Yves Mersch: Ructions in the repo market – monetary easing or regulatory squeezing?
26 January 2017
ECB's Mersch reviews the trends that have affected both the supply and demand for good collateral which confluence reflects the situation in the repo market nowadays.
Banks and other market participants report a decrease in market making activities and collateral scarcity in repo-markets. The perception of a challenging environment can therefore not be denied.
Pro-cyclical market reactions during and after the financial crisis and – related – changes in banking regulation clearly had an impact on the functioning of the repo markets. But with the continued economic recovery market stress should fade and conditions for unsecured lending might re-gain some attractiveness. Likewise, market players will adjust their business models over time amid a new regulatory environment.
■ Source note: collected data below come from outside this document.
-- ==== Sys2Proof/Machine/Index.lean ====
section
/-! DEFINITION. Reading, writing and mapping the tables indexed by port, channel, property or line. -/

namespace Sys2Proof.Machine

variable {α β : Type}

def PerPort.get (t : PerPort α) : Port → α
  | .quality => t.quality
  | .machine => t.machine
  | .actuator => t.actuator

def PerPort.set (t : PerPort α) (p : Port) (x : α) : PerPort α :=
  match p with
  | .quality => { t with quality := x }
  | .machine => { t with machine := x }
  | .actuator => { t with actuator := x }

def PerPort.map (f : α → β) (t : PerPort α) : PerPort β := ⟨f t.quality, f t.machine, f t.actuator⟩

def PerChan.get (t : PerChan α) : Channel → α
  | .edge => t.edge
  | .beta => t.beta
  | .irw => t.irw
  | .cal => t.cal
  | .temp => t.temp

def PerChan.set (t : PerChan α) (c : Channel) (x : α) : PerChan α :=
  match c with
  | .edge => { t with edge := x }
  | .beta => { t with beta := x }
  | .irw => { t with irw := x }
  | .cal => { t with cal := x }
  | .temp => { t with temp := x }

def PerRef.get (t : PerRef α) : RefChan → α
  | .beta => t.beta
  | .irw => t.irw
  | .cal => t.cal

def PerRef.set (t : PerRef α) (c : RefChan) (x : α) : PerRef α :=
  match c with
  | .beta => { t with beta := x }
  | .irw => { t with irw := x }
  | .cal => { t with cal := x }

def PerRef.map (f : α → β) (t : PerRef α) : PerRef β := ⟨f t.beta, f t.irw, f t.cal⟩

def PerRef.all (f : α → Bool) (t : PerRef α) : Bool := f t.beta && f t.irw && f t.cal

def PerRef.any (f : α → Bool) (t : PerRef α) : Bool := f t.beta || f t.irw || f t.cal

def PerProp.get (t : PerProp α) : Prop4 → α
  | .bw => t.bw
  | .moi => t.moi
  | .cal => t.cal
  | .dry => t.dry

def PerProp.map (f : α → β) (t : PerProp α) : PerProp β := ⟨f t.bw, f t.moi, f t.cal, f t.dry⟩

def PerProp.map2 {γ : Type} (f : α → β → γ) (t : PerProp α) (u : PerProp β) : PerProp γ :=
  ⟨f t.bw u.bw, f t.moi u.moi, f t.cal u.cal, f t.dry u.dry⟩

def PerProp.const (x : α) : PerProp α := ⟨x, x, x, x⟩

def PerLine.get (t : PerLine α) : BreakLine → α
  | .bl0 => t.bl0
  | .bl1 => t.bl1
  | .bl2 => t.bl2
  | .bl3 => t.bl3

def PerLine.set (t : PerLine α) (l : BreakLine) (x : α) : PerLine α :=
  match l with
  | .bl0 => { t with bl0 := x }
  | .bl1 => { t with bl1 := x }
  | .bl2 => { t with bl2 := x }
  | .bl3 => { t with bl3 := x }

/-- The channels in slot order (R25). -/
def allChannels : List Channel := [.edge, .beta, .irw, .cal, .temp]

/-- The reference channels in slot order (R38). -/
def allRefChans : List RefChan := [.beta, .irw, .cal]

def allPorts : List Port := [.quality, .machine, .actuator]

def allProps : List Prop4 := [.bw, .moi, .cal, .dry]

def allLines : List BreakLine := [.bl0, .bl1, .bl2, .bl3]

/-- The uplink slot of a channel, 1 … 5 (R25). -/
def slotOf : Channel → Nat
  | .edge => 1
  | .beta => 2
  | .irw => 3
  | .cal => 4
  | .temp => 5

/-- The head-bus channel of a reference channel. -/
def RefChan.chan : RefChan → Channel
  | .beta => .beta
  | .irw => .irw
  | .cal => .cal

/-- The reference channel of a head-bus channel, if it has one. -/
def refChanOf : Channel → Option RefChan
  | .beta => some .beta
  | .irw => some .irw
  | .cal => some .cal
  | .edge => none
  | .temp => none

/-- The other direction. -/
def dirOpp : Dir → Dir
  | .fwd => .rev
  | .rev => .fwd

/-- The sign of a direction: FWD is positive (R6). -/
def dirSign : Dir → Int
  | .fwd => 1
  | .rev => -1

/-- Port codes of R191. -/
def portCode : Port → Nat
  | .quality => 0
  | .machine => 1
  | .actuator => 2

def lineIndex : BreakLine → Nat
  | .bl0 => 0
  | .bl1 => 1
  | .bl2 => 2
  | .bl3 => 3

end Sys2Proof.Machine
end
Regarding the ECB’s asset purchase program, two important points have to be made:
-
Although the APP might have some negative side effects on the functioning of the repo market as compared to the pre-crisis levels, other more potent factors were at work. To reduce spill-over effects the ECB has also introduced several mitigation measures.
-
Even more important: the ECB has one mandate, which is to ensure price stability. Elevated risks to its goal have made unconventional measures necessary on an unpreceded scale and on a temporary basis. And they prove successful. Although we try to minimise negative side effects, any of these considerations are without prejudice to the obligation to honour our mandate.